На правом меж собой заговорили:

– А что, робята, може, кинуть? А?

– Ты что? Ну кинешь шагов за двадцать – рыбе на прикорм.

– Ну просят люди.

– Да смехом они, а ты и вправду поверил.

На левом вникли в спор супротивного берега, подали тут же голос:

– Какой смех, ребята? Вон Демка раздевается и плыть будет.

– Демка, дуй вверх, а то снесет тя.

Славянин голяком побежал по кромке берега вверх, там, покрякивая, вошел в холодную воду и поплыл к правому берегу. Его сносило течением, но рассчитал точно. Приблизился как раз в том месте, где стоял тверяк с калачом. Размахнувшись, он кинул калач и плюхнулся в воду. Новгородец подплыл, махнул тверичанину рукой благодарно:

– Спаси Бог вас, ребята.

Затем ухватил зубами калач и поплыл на левый свой берег.

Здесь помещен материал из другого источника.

-- ==== Sys2Proof/Machine/Info.lean ====
section
/-!
DEFINITION. The queries GET_INFO, GET_STEP_REPORT and GET_PLUMB (R323, R353, R360, R508, R510, R511, R513).
-/

namespace Sys2Proof.Machine

/-! ### Step reports -/

/-- Code of STATE (R508). -/
def StepState.code : StepState → Nat
  | .opened => 0 | .sealing => 1 | .isSealed => 2 | .updating => 3 | .updated => 4 | .committing => 5
  | .committed => 6 | .abandoned => 7

/-- Code of RESULT (R508). -/
def SealResult.code : SealResult → Nat
  | .none => 0 | .isSealed => 1 | .incomplete => 2 | .invalid => 3 | .nonfinite => 4 | .overrange => 5

/-- Per-contributor code of R286; a held seal is not yet compared. -/
def SealState.code : SealState → Nat
  | .notSealed => 0 | .held => 0 | .good => 1 | .bad => 2

/-- The verdict of a set that counts as recorded: not while its Lintel write is in flight (R330). -/
def State.recorded (s : State) (b : Bool) : Option Verdict :=
  match s.ctl.writing with
  | some (.verdict _ b') => if b' = b then none else (s.set b).verdict
  | _ => (s.set b).verdict

/-- V_KIND (R508). -/
def State.vKind (s : State) (b : Bool) : Nat :=
  if (s.set b).state = .abandoned then 3
  else match s.recorded b with
    | some v => if v.masked then 2 else 1
    | none => 0

def emptyReport : GroupReport :=
  { defined := false, eLsb := 0, ssq := 0, marked := 0, under := 0, present := 0, nfState := 0, poison := 0, low := 0 }

/-- Contributors with an accepted seal, and those whose seal matched. -/
def StepSet.sealedCount (x : StepSet) : Nat := (x.contribs.filter (fun e => e.2.state != .notSealed)).length
def StepSet.goodCount (x : StepSet) : Nat := (x.contribs.filter (fun e => e.2.state == .good)).length

/-- Byte j of the contributor states: four contributors (R508). -/
def StepSet.cstateByte (x : StepSet) (j : Nat) : Byte :=
  let code (c : Nat) : Nat := match x.contribs.find? (fun e => e.1 == c) with
    | some e => e.2.state.code
    | none => 3
  BitVec.ofNat 8 (code (4 * j) + 4 * code (4 * j + 1) + 16 * code (4 * j + 2) + 64 * code (4 * j + 3))

/-- Page 0 of a report (R508).  DESIGN CHOICE (log 52): before the seal scan, when no element is known to be marked, FIRST_MARKED's group
is 0xFFFF, not the zero of a field that the step has not reached. -/
def State.reportPage0 (s : State) (b : Bool) : List Byte :=
  let x := s.set b
  let v := s.recorded b
  leBytes 8 x.step.toNat ++ ([BitVec.ofNat 8 x.state.code, BitVec.ofNat 8 x.result.code, BitVec.ofNat 8 (b2n b), x.lossExp] : List Byte) ++
  leBytes 2 x.key.toNat ++ ([BitVec.ofNat 8 x.cause, BitVec.ofNat 8 (s.vKind b)] : List Byte) ++ leBytes 8 x.closeTick.toNat ++
  leBytes 2 x.expected ++ leBytes 2 x.sealedCount ++ leBytes 2 x.goodCount ++
  ([BitVec.ofNat 8 x.lost, BitVec.ofNat 8 (b2n x.recovered)] : List Byte) ++ leBytes 4 x.stray.toNat ++
  leBytes 4 (match v with | some w => w.clip.toNat | none => 0) ++
  ([match v with | some w => w.exp | none => 0, BitVec.ofNat 8 (min x.runs 255)] : List Byte) ++ List.replicate 6 (0 : Byte) ++
  leBytes 8 x.arrival.toNat ++ leBytes 8 x.scan.toNat ++ leBytes 8 x.nonfin.toNat ++ leBytes 8 x.overr.toNat ++
  leBytes 4 x.poisonAcc.toNat ++
  leBytes 2 (match x.firstMarked with | some m => m.1 | none => 0xFFFF) ++ ([0, 0] : List Byte) ++
  leBytes 4 (match x.firstMarked with | some m => m.2 | none => 0) ++ List.replicate 4 (0 : Byte) ++
  leBytes 8 x.commitTick.toNat ++ List.replicate 88 (0 : Byte) ++ (List.range 1024).map x.cstateByte

/-- A group record (R508): COFFER_LOW of a held step is the value now (R360). -/
def State.reportGroup (s : State) (b : Bool) (g : Nat) : List Byte :=
  let x := s.set b
  let r := Sparse.get emptyReport x.groups g
  if !r.defined then leBytes 2 g ++ List.replicate 62 0
  else
    let low := if x.held then (match s.group g with | some y => y.low | none => r.low) else r.low
    leBytes 2 g ++ ([1, 0] : List Byte) ++ leBytes 2 (BitVec.ofInt 16 r.eLsb).toNat ++ ([0, 0] : List Byte) ++ leBytes 24 r.ssq.toNat ++ leBytes 4 r.marked.toNat ++
    leBytes 4 r.under.toNat ++ leBytes 4 r.present.toNat ++ leBytes 4 r.nfState.toNat ++ leBytes 4 r.poison.toNat ++
    List.replicate 4 0 ++ leBytes 8 low.toNat

/-- The set whose report of a step is kept (R323).  DESIGN CHOICE (log 52): where both keep one of the same step number, the
set that holds the step, else the one opened later.  A step whose OPEN_STEP has not ended is not shown (R499). -/
def State.reportSet (s : State) (t : Nat) : Option Bool :=
  let has (b : Bool) : Bool := (s.set b).kept && ((s.set b).clear || !(s.set b).held) && decide ((s.set b).step.toNat = t)
  let live (b : Bool) : Bool := has b && (s.set b).held
  if live false then some false else if live true then some true
  else if has false && has true then some (decide ((s.set false).opened < (s.set true).opened))
  else if has false then some false else if has true then some true else none

/-- GET_STEP_REPORT after the checks of R497 (R508). -/
def State.getStepReport (s : State) (h : Nat) : State :=
  let x := s.hasp h
  let page := x.pay 8 2
  if 128 < page then s.finish h .badField (fieldAt 8) []
  else match s.asSeen.reportSet (x.pay 0 8) with
    | none => s.finish h .badStep 0 []
    | some b =>
      if page = 0 then s.finish h .okay 0 (s.asSeen.reportPage0 b)
      else s.finish h .okay 0 ((List.range 16).map (fun i => s.asSeen.reportGroup b (16 * (page - 1) + i))).flatten

/-! ### GET_INFO -/

/-- The held steps, lower number first. -/
def State.heldSteps (s : State) : List Bool :=
  let a := s.ctl.setA
  let b := s.ctl.setB
  if a.held && b.held then (if a.step.toNat ≤ b.step.toNat then [false, true] else [true, false])
  else if a.held then [false] else if b.held then [true] else []

/-- HELDn_STEP, HELDn_STATE and HELDn_SET (R513); a step whose OPEN_STEP has not ended is not shown (R499). -/
def State.heldBytes (s : State) (n : Nat) : List Byte :=
  match (s.heldSteps.filter (fun b => (s.set b).clear))[n]? with
  | some b => leBytes 8 (s.set b).step.toNat ++ ([BitVec.ofNat 8 (s.set b).state.code, BitVec.ofNat 8 (b2n b)] : List Byte)
  | none => List.replicate 8 (0 : Byte) ++ ([0xFF, 0] : List Byte)

/-- Some group is marked IMPORT_INCOMPLETE (R488). -/
def State.importIncomplete (s : State) : Bool := s.groupList.any (fun e => e.2.marked)

/-- Highest numerics revision supported (R482, R513). -/
def State.numMax (s : State) : Nat := if s.ipRev = 0x20 then 2 else 3

/-- The 256 bytes of GET_INFO (R513, R514): a serial command partly done is not shown (R499). -/
def State.infoBytes (s : State) : List Byte :=
  let r := s.start.run
  let c := s.mbox.before.getD s.shownNow
  let coef : List Byte := if c.compat = 3 then List.replicate 16 0
    else ((List.range 4).map (fun i => leBytes 2 (Config.vddcStatic i).toNat)).flatten ++
      ((List.range 4).map (fun i => leBytes 2 (Config.vddcDyn i).toNat)).flatten
  ([s.ipRev, BitVec.ofNat 8 c.numRev, BitVec.ofNat 8 s.numMax, 2, BitVec.ofNat 8 c.compat, r.cmin, r.cmax,
   s.idBytes.getD 7 0, r.major, r.minor] : List Byte) ++ leBytes 2 r.patch.toNat ++ ([r.svn, s.start.fuseSvn, s.idBytes.getD 11 0, c.seedSrc] : List Byte) ++
  leBytes 8 c.seed.toNat ++ leBytes 8 c.epoch.toNat ++ s.asSeen.heldBytes 0 ++ List.replicate 6 0 ++ s.asSeen.heldBytes 1 ++ List.replicate 6 0 ++
  leBytes 8 s.serial ++ leBytes 2 (field s.idBytes 0x14 2) ++ leBytes 2 (field s.idBytes 0x16 2) ++
  leBytes 2 c.groups ++ ([BitVec.ofNat 8 c.regions,
    BitVec.ofNat 8 (b2n s.start.noLintel + 2 * b2n s.start.repairIncomplete + 4 * b2n s.start.fuseSuspect +
      8 * b2n c.marked + 16 * b2n s.start.fabricDown)] : List Byte) ++
  leBytes 4 s.start.softRows.toNat ++ leBytes 4 c.cfgSeq.toNat ++ List.replicate 40 0 ++ coef ++ List.replicate 112 0

/-! ### GET_PLUMB -/

/-- A 48 B Plumb record (R511). -/
def PlRecord.bytes (r : PlRecord) : List Byte :=
  leBytes 4 r.index.toNat ++ ([r.flags.setWidth 8, 0, 0, 0] : List Byte) ++ leBytes 4 r.eS ++ leBytes 4 r.eB ++ leBytes 4 r.eC ++
  leBytes 4 r.eIO ++ leBytes 4 r.peak ++ ((List.range 4).map (fun i => leBytes 4 (r.sensed.getD i 0))).flatten ++ ([0, 0, 0, 0] : List Byte)

/-- The records of a page, newest first (R510). -/
def Plumb.page (p : Plumb) (n : Nat) : List PlRecord :=
  let l := if n = 2 then p.hist60 else p.hist1s
  (List.range (if n = 2 then 16 else 32)).map (fun i => l.getD (if n = 1 then 32 + i else i) .none)

/-- GET_PLUMB after the checks of R497.  DESIGN CHOICE (log 78): a PAGE above 2 is answered BAD_FIELD. -/
def State.getPlumb (s : State) (h : Nat) : State :=
  let n := (s.hasp h).pay 0 1
  if 2 < n then s.finish h .badField (fieldAt 0) []
  else s.finish h .okay 0 ((s.plumb.page n).map PlRecord.bytes).flatten

/-! ### Commands -/

/-- GET_INFO (R513). -/
def execGetInfo (hasp : Nat) (s : State) : Host.Outcome State Fault Refusal :=
  guard (decide (hasp < 16)) (s.runCommand hasp 0x01 (fun s => s.finish hasp .okay 0 s.infoBytes))

/-- GET_STEP_REPORT (R508). -/
def execGetStepReport (hasp : Nat) (s : State) : Host.Outcome State Fault Refusal :=
  guard (decide (hasp < 16)) (s.runCommand hasp 0x09 (fun s => s.getStepReport hasp))

/-- GET_PLUMB (R510). -/
def execGetPlumb (hasp : Nat) (s : State) : Host.Outcome State Fault Refusal :=
  guard (decide (hasp < 16)) (s.runCommand hasp 0x0F (fun s => s.getPlumb hasp))

end Sys2Proof.Machine
end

Днем Дмитрий Михайлович разослал вверх и вниз по реке разведчиков с велением найти лодьи и гнать их сюда. На удивленный взгляд Александра Марковича пояснил:

– Для переправы. Наберем с сотню лодий – сможем внезапно напасть на них.

– Внезапно не получится, Дмитрий. Мы ж у них на виду.

– Все равно надо на чем-то переправляться.

– Хорошо. Представь, они переправляются сюда и нападают на нас. Что мы станем делать?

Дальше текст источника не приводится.